### Work to be completed
Could you please count how many lines in the data below hold the string "SameRegsBut"? Reply with only the number.
- Opening Delimiter -
/-- R99, R100, R101: OR, XOR and AND, bit by bit, with their encodings. -/
def Obligations.BitwiseResults : Prop :=
  ∀ (s : State) (rd rs : Reg),
    encode (.or rd rs) = [0x8C, rd.id, rs.id] ∧ encode (.xor rd rs) = [0x8D, rd.id, rs.id] ∧
    encode (.and rd rs) = [0x8E, rd.id, rs.id] ∧
    (∃ t v, exec (.or rd rs) s = .next t ∧ WroteReg s t 3 rd v ∧
      ∀ i, i < 16 → v.getLsbD i = ((s.reg rd).getLsbD i || (s.reg rs).getLsbD i)) ∧
    (∃ t v, exec (.xor rd rs) s = .next t ∧ WroteReg s t 3 rd v ∧
      ∀ i, i < 16 → v.getLsbD i = ((s.reg rd).getLsbD i ^^ (s.reg rs).getLsbD i)) ∧
    (∃ t v, exec (.and rd rs) s = .next t ∧ WroteReg s t 3 rd v ∧
      ∀ i, i < 16 → v.getLsbD i = ((s.reg rd).getLsbD i && (s.reg rs).getLsbD i))

/-- R102: NOT inverts every bit of its one register; a bad register id is refused at decode. -/
def Obligations.NotResult : Prop :=
  (∀ r : Reg, encode (.not r) = [0x40, r.id]) ∧
  (∀ (b : Byte) (rest : List Byte), 11 < b.toNat → decode (0x40 :: b :: rest) = .error (.illegalRegister b)) ∧
  (∀ (s : State) (r : Reg), ∃ t v, exec (.not r) s = .next t ∧ WroteReg s t 2 r v ∧
    ∀ i, i < 16 → v.getLsbD i = !(s.reg r).getLsbD i)

/-! ### Half-precision arithmetic -/

/-- R93: `round16` rounds to the nearest binary16 value, a tie to the even fraction, and to infinity from 65520 on
(round to nearest even: decision D17 and general knowledge, log 19). -/
def Obligations.RoundingIsNearestEven : Prop :=
  ∀ (neg : Bool) (num den : Nat), 0 < num → 0 < den → IsRounded neg num den (round16 neg num den)

/-- R94, R95: ADDF completes with the table's result on every pair of operands; a NaN result is some NaN pattern (log 6;
binary16 is general knowledge of the spec, log 19). -/
def Obligations.AddfResult : Prop :=
  ∀ (s : State) (rd rs : Reg) (a b : Word), s.reg rd = a → s.reg rs = b →
    ∃ t v, exec (.addf rd rs) s = .next t ∧ WroteReg s t 3 rd v ∧
      (isNaN a = true ∨ isNaN b = true → isNaN v = true) ∧
      (isInfinite a = true → isInfinite b = true → a ≠ b → isNaN v = true) ∧
      (isInfinite a = true → a = b ∨ isFinite b = true → v = a) ∧
      (isFinite a = true → isInfinite b = true → v = b) ∧
      (isFinite a = true → isFinite b = true →
        (valueUnits a + valueUnits b = 0 → v = if a = 0x8000 ∧ b = 0x8000 then 0x8000 else 0x0000) ∧
        (valueUnits a + valueUnits b ≠ 0 →
          v = round16 (decide (valueUnits a + valueUnits b < 0)) (valueUnits a + valueUnits b).natAbs (2 ^ 24)))

/-- R94, R96: SUBF completes with the result of the rule on every pair of operands (log 6, log 19). -/
def Obligations.SubfResult : Prop :=
  ∀ (s : State) (rd rs : Reg) (a b : Word), s.reg rd = a → s.reg rs = b →
    ∃ t v, exec (.subf rd rs) s = .next t ∧ WroteReg s t 3 rd v ∧
      (isNaN a = true ∨ isNaN b = true → isNaN v = true) ∧
      (isInfinite a = true → a = b → isNaN v = true) ∧
      (isInfinite a = true → isFinite b = true ∨ (isInfinite b = true ∧ a ≠ b) → v = a) ∧
      (isFinite a = true → isInfinite b = true → v = b ^^^ 0x8000) ∧
      (isFinite a = true → isFinite b = true →
        (valueUnits a - valueUnits b = 0 → v = if a = 0x8000 ∧ b = 0x0000 then 0x8000 else 0x0000) ∧
        (valueUnits a - valueUnits b ≠ 0 →
          v = round16 (decide (valueUnits a - valueUnits b < 0)) (valueUnits a - valueUnits b).natAbs (2 ^ 24)))

/-- R94, R97: MULF completes with the table's result on every pair of operands (log 6, log 19). -/
def Obligations.MulfResult : Prop :=
  ∀ (s : State) (rd rs : Reg) (a b : Word), s.reg rd = a → s.reg rs = b →
    ∃ t v, exec (.mulf rd rs) s = .next t ∧ WroteReg s t 3 rd v ∧
      (isNaN a = true ∨ isNaN b = true → isNaN v = true) ∧
      (isZero a = true → isInfinite b = true → isNaN v = true) ∧
      (isInfinite a = true → isZero b = true → isNaN v = true) ∧
      (isInfinite a = true → isNaN b = false → isZero b = false → v = halfInf (halfSign a ^^ halfSign b)) ∧
      (isInfinite b = true → isNaN a = false → isZero a = false → v = halfInf (halfSign a ^^ halfSign b)) ∧
      (isFinite a = true → isFinite b = true →
        (isZero a = true ∨ isZero b = true → v = halfZero (halfSign a ^^ halfSign b)) ∧
        (isZero a = false → isZero b = false →
          v = round16 (halfSign a ^^ halfSign b) (magnitude a * magnitude b) (2 ^ 48)))

/-- R94, R98: DIVF completes with the table's result on every pair of operands; a zero divisor is no fatal error (log 6,
log 19). -/
def Obligations.DivfResult : Prop :=
  ∀ (s : State) (rd rs : Reg) (a b : Word), s.reg rd = a → s.reg rs = b →
    ∃ t v, exec (.divf rd rs) s = .next t ∧ WroteReg s t 3 rd v ∧
      (isNaN a = true ∨ isNaN b = true → isNaN v = true) ∧
      (isZero a = true → isZero b = true → isNaN v = true) ∧
      (isInfinite a = true → isInfinite b = true → isNaN v = true) ∧
      (isInfinite a = true → isFinite b = true → v = halfInf (halfSign a ^^ halfSign b)) ∧
      (isFinite a = true → isInfinite b = true → v = halfZero (halfSign a ^^ halfSign b)) ∧
      (isFinite a = true → isZero a = false → isZero b = true → v = halfInf (halfSign a ^^ halfSign b)) ∧
      (isZero a = true → isFinite b = true → isZero b = false → v = halfZero (halfSign a ^^ halfSign b)) ∧
      (isFinite a = true → isFinite b = true → isZero a = false → isZero b = false →
        v = round16 (halfSign a ^^ halfSign b) (magnitude a) (magnitude b))

/-- R95: "Adding a zero of either sign to a non-zero finite value returns that value unchanged", on either side. -/
def Obligations.AddfOfZeroKeepsValue : Prop :=
  ∀ (s : State) (rd rs : Reg),
    (isFinite (s.reg rd) = true → isZero (s.reg rd) = false → isZero (s.reg rs) = true →
      ∃ t, exec (.addf rd rs) s = .next t ∧ WroteReg s t 3 rd (s.reg rd)) ∧
    (isZero (s.reg rd) = true → isFinite (s.reg rs) = true → isZero (s.reg rs) = false →
      ∃ t, exec (.addf rd rs) s = .next t ∧ WroteReg s t 3 rd (s.reg rs))

/-! ### The stack -/

/-- R110, R111, R112: a push into writable memory stores its word at SP, low byte first, moves SP up by 2, and changes
nothing else but PC and the count. PUSH stores the register as it was before (decisions D8, D9). -/
def Obligations.PushStoresWord : Prop :=
  ∀ (s : State) (r : Reg) (v : Word), s.mem.wf = true → WordFits s (s.reg .sp) → ¬WriteBlocked s (s.reg .sp) →
    (∃ t, exec (.push r) s = .next t ∧ HoldsWord t (s.reg .sp) (s.reg r) ∧ SameBytesButWord s t (s.reg .sp) ∧
      t.reg .sp = s.reg .sp + 2 ∧ t.reg .pc = s.reg .pc + 2 ∧ SameRegsBut s t [.sp, .pc] ∧ t.engine = s.engine ∧
      t.icount = s.icount + 1) ∧
    (∃ t, exec (.pushImm v) s = .next t ∧ HoldsWord t (s.reg .sp) v ∧ SameBytesButWord s t (s.reg .sp) ∧
      t.reg .sp = s.reg .sp + 2 ∧ t.reg .pc = s.reg .pc + 3 ∧ SameRegsBut s t [.sp, .pc] ∧ t.engine = s.engine ∧
      t.icount = s.icount + 1)

/-- R110, R113: a pop reads the word two below SP, moves SP down to it, and writes the register last, so that `POP $RSP`
leaves SP at the word and `POP $RPC` jumps to the word plus 2 (decisions D8, D9). -/
def Obligations.PopTakesWord : Prop :=
  ∀ (s : State) (r : Reg), WordFits s (s.reg .sp - 2) →
    ∃ t v, exec (.pop r) s = .next t ∧
      v.toNat = (s.byteAt (s.reg .sp - 2).toNat).toNat + 256 * (s.byteAt ((s.reg .sp - 2).toNat + 1)).toNat ∧
      (r ≠ .pc → t.reg r = v) ∧ (r ≠ .sp → t.reg .sp = s.reg .sp - 2) ∧
      t.reg .pc = (if r = .pc then v else s.reg .pc) + 2 ∧ SameRegsBut s t [r, .sp, .pc] ∧ SameBytes s t ∧
      t.engine = s.engine ∧ t.icount = s.icount + 1

/-- R114: DUP pushes a copy of the word directly below SP (decisions D8, D22). -/
def Obligations.DupPushesCopy : Prop :=
  ∀ (s : State) (v : Word), s.mem.wf = true → HoldsWord s (s.reg .sp - 2) v → WordFits s (s.reg .sp - 2) →
    WordFits s (s.reg .sp) → ¬WriteBlocked s (s.reg .sp) →
    ∃ t, exec .dup s = .next t ∧ HoldsWord t (s.reg .sp) v ∧ SameBytesButWord s t (s.reg .sp) ∧
      t.reg .sp = s.reg .sp + 2 ∧ t.reg .pc = s.reg .pc + 1 ∧ SameRegsBut s t [.sp, .pc] ∧ t.engine = s.engine ∧
      t.icount = s.icount + 1

/-- R113, the source's property: a PUSH of one register and then a POP of another restore SP and copy the register. -/
def Obligations.PushThenPopCopiesRegister : Prop :=
  ∀ (s : State) (r q : Reg), s.mem.wf = true → WordFits s (s.reg .sp) → ¬WriteBlocked s (s.reg .sp) →
    ∃ t u, exec (.push r) s = .next t ∧ exec (.pop q) t = .next u ∧ (q ≠ .pc → u.reg q = s.reg r) ∧
      (q ≠ .sp → u.reg .sp = s.reg .sp) ∧ SameRegsBut s u [q, .sp, .pc]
- Closing Delimiter -
### Solution to this task
5